- _Task statement_
Because the material must be preserved as it stands, copy every line exactly.

- _Exercise material_
/-- IMG_DATA (R122). -/
def State.imgData (s : State) (b : Bytes) : MbxAns :=
  match s.kpr.rx with
  | none => { s := s, status := mBAD_STATE }
  | some rx =>
    let d := b.drop 4
    if b.length < 5 ∨ leN b 0 4 ≠ rx.data.length ∨ rx.total < rx.data.length + d.length then { s := s, status := mBAD_ARG }
    else
      let rx := { rx with data := rx.data ++ d }
      let s := { s with kpr := { s.kpr with rx := some rx } }
      { s := if rx.typ = 5 then s else s.imgPut rx.typ (s.inactive rx.typ) rx.data, status := mOK }

/-- IMG_END (R119, R121, R122). -/
def State.imgEnd (s : State) : MbxAns :=
  match s.kpr.rx with
  | none => { s := s, status := mBAD_STATE }
  | some rx =>
    let s0 := { s with kpr := { s.kpr with rx := none } }
    if rx.data.length ≠ rx.total then { s := s, status := mBAD_STATE } else
    let n := s.verify rx.typ rx.data
    if n ≠ 0 then { s := s0, status := verifyCode n, detail := n }
    else if rx.typ = 5 then
      if 2 ≤ s.kpr.tokens.length then { s := s0, status := mBAD_STATE }
      else { s := { s0 with kpr := { s0.kpr with tokens := s0.kpr.tokens ++ [rx.data] } }, status := mOK }
    else { s := (s0.bcrWrite (s0.bcr.upd rx.typ (fun t => { t with state := iSTAGED }))).raise (eg 0 10), status := mOK }

/-- DPLL A is in FREERUN, or has been LOCKED for at least 60 s. -/
def State.dpllReady (s : State) : Bool :=
  let d := s.rd F.WRS_STATUS_DPLLA_STATE
  d == dFREERUN || (d == dLOCKED && decide (s.tb.lockAtA + 60 * 10 ^ 9 ≤ s.tb.up))

/-- The conditions of a WARM set (R132). -/
def State.warmOk (s : State) : Bool :=
  s.inMode mRUN && !s.on F.MOD_STATUS_PHASE && !s.on F.MOD_STATUS_CMD_PEND && !s.on F.BIS_GTEST_STATUS_ACTIVE && s.running
  && s.dpllReady

/-- ARM (R123, R132). -/
def State.imgArm (s : State) (b : Bytes) : MbxAns :=
  let set := leN b 0 4
  let mode := leN b 4 4
  let ks := (List.range 4).filter (fun i => bitN set i)
  if b.length ≠ 20 ∨ set = 0 ∨ 16 ≤ set ∨ (mode ≠ 1 ∧ mode ≠ 2) then { s := s, status := mBAD_ARG }
  else if s.trialSet ≠ 0 ∨ s.armedSet 1 ≠ 0 ∨ s.armedSet 2 ≠ 0 ∨ !ks.all (fun i => (s.bcr.typ (i + 1)).state == iSTAGED) then
    { s := s, status := mBAD_STATE }
  else if mode = 2 ∧ !ks.all (fun i => (i == 1 || i == 2) && decide (leN (s.imgAt (i + 1) (s.inactive (i + 1))) 0x0E 2 % 2 = 1)) then
    { s := s, status := mBAD_ARG }
  else if mode = 2 ∧ !s.warmOk then { s := s, status := mBAD_STATE }
  else
    let s := s.bcrWrite (s.bcr.updSet set (fun t => { t with state := iARMED, armMode := mode }))
    let tick := if mode = 2 ∧ leN b 8 4 ≠ 0 then some (max (leN b 12 8) s.tb.nextTick) else none
    { s := { s with kpr := { s.kpr with armTick := tick } }, status := mOK }

/-- DISARM (R123): not once its swap has started. -/
def State.imgDisarm (s : State) : MbxAns :=
  let set := s.armedSet 1 + s.armedSet 2
  if set = 0 ∨ s.kpr.swap.isSome then { s := s, status := mBAD_STATE }
  else
    let s := s.bcrWrite (s.bcr.updSet set (fun t => { t with state := iSTAGED, armMode := 0 }))
    { s := { s with kpr := { s.kpr with armTick := none } }, status := mOK }

/-- The records of a settings half: 0 or 1. -/
def State.half (s : State) (h : Nat) : List (Nat × Bytes) := if h = 0 then s.nvm.half0 else s.nvm.half1

/-- Set the records of a half. -/
def State.halfPut (s : State) (h : Nat) (l : List (Nat × Bytes)) : State :=
  { s with nvm := if h = 0 then { s.nvm with half0 := l } else { s.nvm with half1 := l } }

/-- Raise the fuse counters of a set to the security versions of the images in use (R120). -/
def State.raiseSecVer (s : State) (set : Nat) : State :=
  foldS ((List.range 4).filter (fun i => bitN set i)) (fun i s =>
    let v := leN (s.imgAt (i + 1) (s.active (i + 1))) 0x10 4
    s.wr (F.KPR_SECVER_COUNT.at i) (max (s.rd (F.KPR_SECVER_COUNT.at i)) v)) s

/-- CONFIRM (R120, R125): a shadow half that holds records is valid (log entry 83). -/
def State.imgConfirm (s : State) : MbxAns :=
  let set := s.trialSet
  if set = 0 then { s := s, status := mBAD_STATE }
  else
    let b := s.bcr.updSet set (fun t => { t with active := 1 - t.active % 2, state := iIDLE, armMode := 0 })
    let live := if (s.half (1 - b.setLive)).isEmpty then b.setLive else 1 - b.setLive
    let s := (s.bcrWrite { b with setLive := live }).raiseSecVer set
    { s := { s.raise (eg 0 3) with kpr := { s.kpr with winEnd := none } }, status := mOK }

/-! ### Warm swap (R132–R134) -/

/-- Show whether a swap is active, with its event. -/
def State.swapShow (s : State) (on : Bool) : State := (s.wr F.KPR_STATUS_SWAP_ACTIVE (b2n on)).raise (eg 0 (if on then 4 else 5))

/-- Put the swap at a step. -/
def State.swapAt (s : State) (w : Swap) : State := { s with kpr := { s.kpr with swap := some w } }

/-- Step 2 begins: field firmware receives SWAP_PREPARE and takes no further host command (R133). -/
def State.swapHold (s : State) (w : Swap) : State :=
  { s.swapAt { w with step := 2 } with kpr := { s.kpr with swap := some { w with step := 2 }, hold := true } }.emit .swapPrepare

/-- The set of a swap holds image type `k`. -/
def Swap.has (w : Swap) (k : Nat) : Bool := bitN w.set (k - 1)

/-- The next gallery in service from `g` on; 8 when none is left. -/
def State.nextGal (s : State) (g : Nat) : Nat :=
  ((List.range 8).find? (fun i => decide (g ≤ i) && decide (s.galState i = gSERVICE))).getD 8

/-- The swap ends: SWAP_ACTIVE clears and, after a swap forward, the window starts (R124, R133). -/
def State.swapEnd (s : State) (w : Swap) : State :=
  let until_ := s.tb.up + s.rd F.KPR_CONFIRM_WIN_SECONDS * 10 ^ 9
  let s := { s with kpr := { s.kpr with swap := none, hold := false, winEnd := if w.back then none else some until_ } }
  (if w.has 3 then s.showSecVer 3 s.kpr.eng else s).swapShow false

/-- Step 5 at gallery `g` or a later one in service, or the end. -/
def State.swapGal (s : State) (w : Swap) (g : Nat) : State :=
  let n := s.nextGal g
  if !w.has 3 || n = 8 then s.swapEnd w else (s.swapAt { w with step := 5, gal := n }).galDrain n

/-- A warm swap back, from its own start (R134): the previous images are the verified copies kept in staging, where the swap had come
to exchange them; steps 2–4 are skipped where field firmware was not changed. -/
def State.swapBack (s : State) (set : Nat) (exchanged fwChanged : Bool) : State :=
  let w : Swap := { step := 2, back := true, set := set, start := s.tb.up }
  let s := s.wr F.KPR_STATUS_SWAP_ACTIVE 1
  let s := if exchanged && w.has 3 then { s with kpr := { s.kpr with eng := s.kpr.engPrev } } else s
  let s := if exchanged && w.has 2 then { s with kpr := { s.kpr with fw := s.kpr.fwPrev } } else s
  if fwChanged then s.swapHold w else { s with kpr := { s.kpr with hold := false } }.swapGal w 0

- _Response_
/-- IMG_DATA (R122). -/
def State.imgData (s : State) (b : Bytes) : MbxAns :=
  match s.kpr.rx with
  | none => { s := s, status := mBAD_STATE }
  | some rx =>
    let d := b.drop 4
    if b.length < 5 ∨ leN b 0 4 ≠ rx.data.length ∨ rx.total < rx.data.length + d.length then { s := s, status := mBAD_ARG }
    else
      let rx := { rx with data := rx.data ++ d }
      let s := { s with kpr := { s.kpr with rx := some rx } }
      { s := if rx.typ = 5 then s else s.imgPut rx.typ (s.inactive rx.typ) rx.data, status := mOK }

/-- IMG_END (R119, R121, R122). -/
def State.imgEnd (s : State) : MbxAns :=
  match s.kpr.rx with
  | none => { s := s, status := mBAD_STATE }
  | some rx =>
    let s0 := { s with kpr := { s.kpr with rx := none } }
    if rx.data.length ≠ rx.total then { s := s, status := mBAD_STATE } else
    let n := s.verify rx.typ rx.data
    if n ≠ 0 then { s := s0, status := verifyCode n, detail := n }
    else if rx.typ = 5 then
      if 2 ≤ s.kpr.tokens.length then { s := s0, status := mBAD_STATE }
      else { s := { s0 with kpr := { s0.kpr with tokens := s0.kpr.tokens ++ [rx.data] } }, status := mOK }
    else { s := (s0.bcrWrite (s0.bcr.upd rx.typ (fun t => { t with state := iSTAGED }))).raise (eg 0 10), status := mOK }

/-- DPLL A is in FREERUN, or has been LOCKED for at least 60 s. -/
def State.dpllReady (s : State) : Bool :=
  let d := s.rd F.WRS_STATUS_DPLLA_STATE
  d == dFREERUN || (d == dLOCKED && decide (s.tb.lockAtA + 60 * 10 ^ 9 ≤ s.tb.up))

/-- The conditions of a WARM set (R132). -/
def State.warmOk (s : State) : Bool :=
  s.inMode mRUN && !s.on F.MOD_STATUS_PHASE && !s.on F.MOD_STATUS_CMD_PEND && !s.on F.BIS_GTEST_STATUS_ACTIVE && s.running
  && s.dpllReady

/-- ARM (R123, R132). -/
def State.imgArm (s : State) (b : Bytes) : MbxAns :=
  let set := leN b 0 4
  let mode := leN b 4 4
  let ks := (List.range 4).filter (fun i => bitN set i)
  if b.length ≠ 20 ∨ set = 0 ∨ 16 ≤ set ∨ (mode ≠ 1 ∧ mode ≠ 2) then { s := s, status := mBAD_ARG }
  else if s.trialSet ≠ 0 ∨ s.armedSet 1 ≠ 0 ∨ s.armedSet 2 ≠ 0 ∨ !ks.all (fun i => (s.bcr.typ (i + 1)).state == iSTAGED) then
    { s := s, status := mBAD_STATE }
  else if mode = 2 ∧ !ks.all (fun i => (i == 1 || i == 2) && decide (leN (s.imgAt (i + 1) (s.inactive (i + 1))) 0x0E 2 % 2 = 1)) then
    { s := s, status := mBAD_ARG }
  else if mode = 2 ∧ !s.warmOk then { s := s, status := mBAD_STATE }
  else
    let s := s.bcrWrite (s.bcr.updSet set (fun t => { t with state := iARMED, armMode := mode }))
    let tick := if mode = 2 ∧ leN b 8 4 ≠ 0 then some (max (leN b 12 8) s.tb.nextTick) else none
    { s := { s with kpr := { s.kpr with armTick := tick } }, status := mOK }

/-- DISARM (R123): not once its swap has started. -/
def State.imgDisarm (s : State) : MbxAns :=
  let set := s.armedSet 1 + s.armedSet 2
  if set = 0 ∨ s.kpr.swap.isSome then { s := s, status := mBAD_STATE }
  else
    let s := s.bcrWrite (s.bcr.updSet set (fun t => { t with state := iSTAGED, armMode := 0 }))
    { s := { s with kpr := { s.kpr with armTick := none } }, status := mOK }

/-- The records of a settings half: 0 or 1. -/
def State.half (s : State) (h : Nat) : List (Nat × Bytes) := if h = 0 then s.nvm.half0 else s.nvm.half1

/-- Set the records of a half. -/
def State.halfPut (s : State) (h : Nat) (l : List (Nat × Bytes)) : State :=
  { s with nvm := if h = 0 then { s.nvm with half0 := l } else { s.nvm with half1 := l } }

/-- Raise the fuse counters of a set to the security versions of the images in use (R120). -/
def State.raiseSecVer (s : State) (set : Nat) : State :=
  foldS ((List.range 4).filter (fun i => bitN set i)) (fun i s =>
    let v := leN (s.imgAt (i + 1) (s.active (i + 1))) 0x10 4
    s.wr (F.KPR_SECVER_COUNT.at i) (max (s.rd (F.KPR_SECVER_COUNT.at i)) v)) s

/-- CONFIRM (R120, R125): a shadow half that holds records is valid (log entry 83). -/
def State.imgConfirm (s : State) : MbxAns :=
  let set := s.trialSet
  if set = 0 then { s := s, status := mBAD_STATE }
  else
    let b := s.bcr.updSet set (fun t => { t with active := 1 - t.active % 2, state := iIDLE, armMode := 0 })
    let live := if (s.half (1 - b.setLive)).isEmpty then b.setLive else 1 - b.setLive
    let s := (s.bcrWrite { b with setLive := live }).raiseSecVer set
    { s := { s.raise (eg 0 3) with kpr := { s.kpr with winEnd := none } }, status := mOK }

/-! ### Warm swap (R132–R134) -/

/-- Show whether a swap is active, with its event. -/
def State.swapShow (s : State) (on : Bool) : State := (s.wr F.KPR_STATUS_SWAP_ACTIVE (b2n on)).raise (eg 0 (if on then 4 else 5))

/-- Put the swap at a step. -/
def State.swapAt (s : State) (w : Swap) : State := { s with kpr := { s.kpr with swap := some w } }

/-- Step 2 begins: field firmware receives SWAP_PREPARE and takes no further host command (R133). -/
def State.swapHold (s : State) (w : Swap) : State :=
  { s.swapAt { w with step := 2 } with kpr := { s.kpr with swap := some { w with step := 2 }, hold := true } }.emit .swapPrepare

/-- The set of a swap holds image type `k`. -/
def Swap.has (w : Swap) (k : Nat) : Bool := bitN w.set (k - 1)

/-- The next gallery in service from `g` on; 8 when none is left. -/
def State.nextGal (s : State) (g : Nat) : Nat :=
  ((List.range 8).find? (fun i => decide (g ≤ i) && decide (s.galState i = gSERVICE))).getD 8

/-- The swap ends: SWAP_ACTIVE clears and, after a swap forward, the window starts (R124, R133). -/
def State.swapEnd (s : State) (w : Swap) : State :=
  let until_ := s.tb.up + s.rd F.KPR_CONFIRM_WIN_SECONDS * 10 ^ 9
  let s := { s with kpr := { s.kpr with swap := none, hold := false, winEnd := if w.back then none else some until_ } }
  (if w.has 3 then s.showSecVer 3 s.kpr.eng else s).swapShow false

/-- Step 5 at gallery `g` or a later one in service, or the end. -/
def State.swapGal (s : State) (w : Swap) (g : Nat) : State :=
  let n := s.nextGal g
  if !w.has 3 || n = 8 then s.swapEnd w else (s.swapAt { w with step := 5, gal := n }).galDrain n

/-- A warm swap back, from its own start (R134): the previous images are the verified copies kept in staging, where the swap had come
to exchange them; steps 2–4 are skipped where field firmware was not changed. -/
def State.swapBack (s : State) (set : Nat) (exchanged fwChanged : Bool) : State :=
  let w : Swap := { step := 2, back := true, set := set, start := s.tb.up }
  let s := s.wr F.KPR_STATUS_SWAP_ACTIVE 1
  let s := if exchanged && w.has 3 then { s with kpr := { s.kpr with eng := s.kpr.engPrev } } else s
  let s := if exchanged && w.has 2 then { s with kpr := { s.kpr with fw := s.kpr.fwPrev } } else s
  if fwChanged then s.swapHold w else { s with kpr := { s.kpr with hold := false } }.swapGal w 0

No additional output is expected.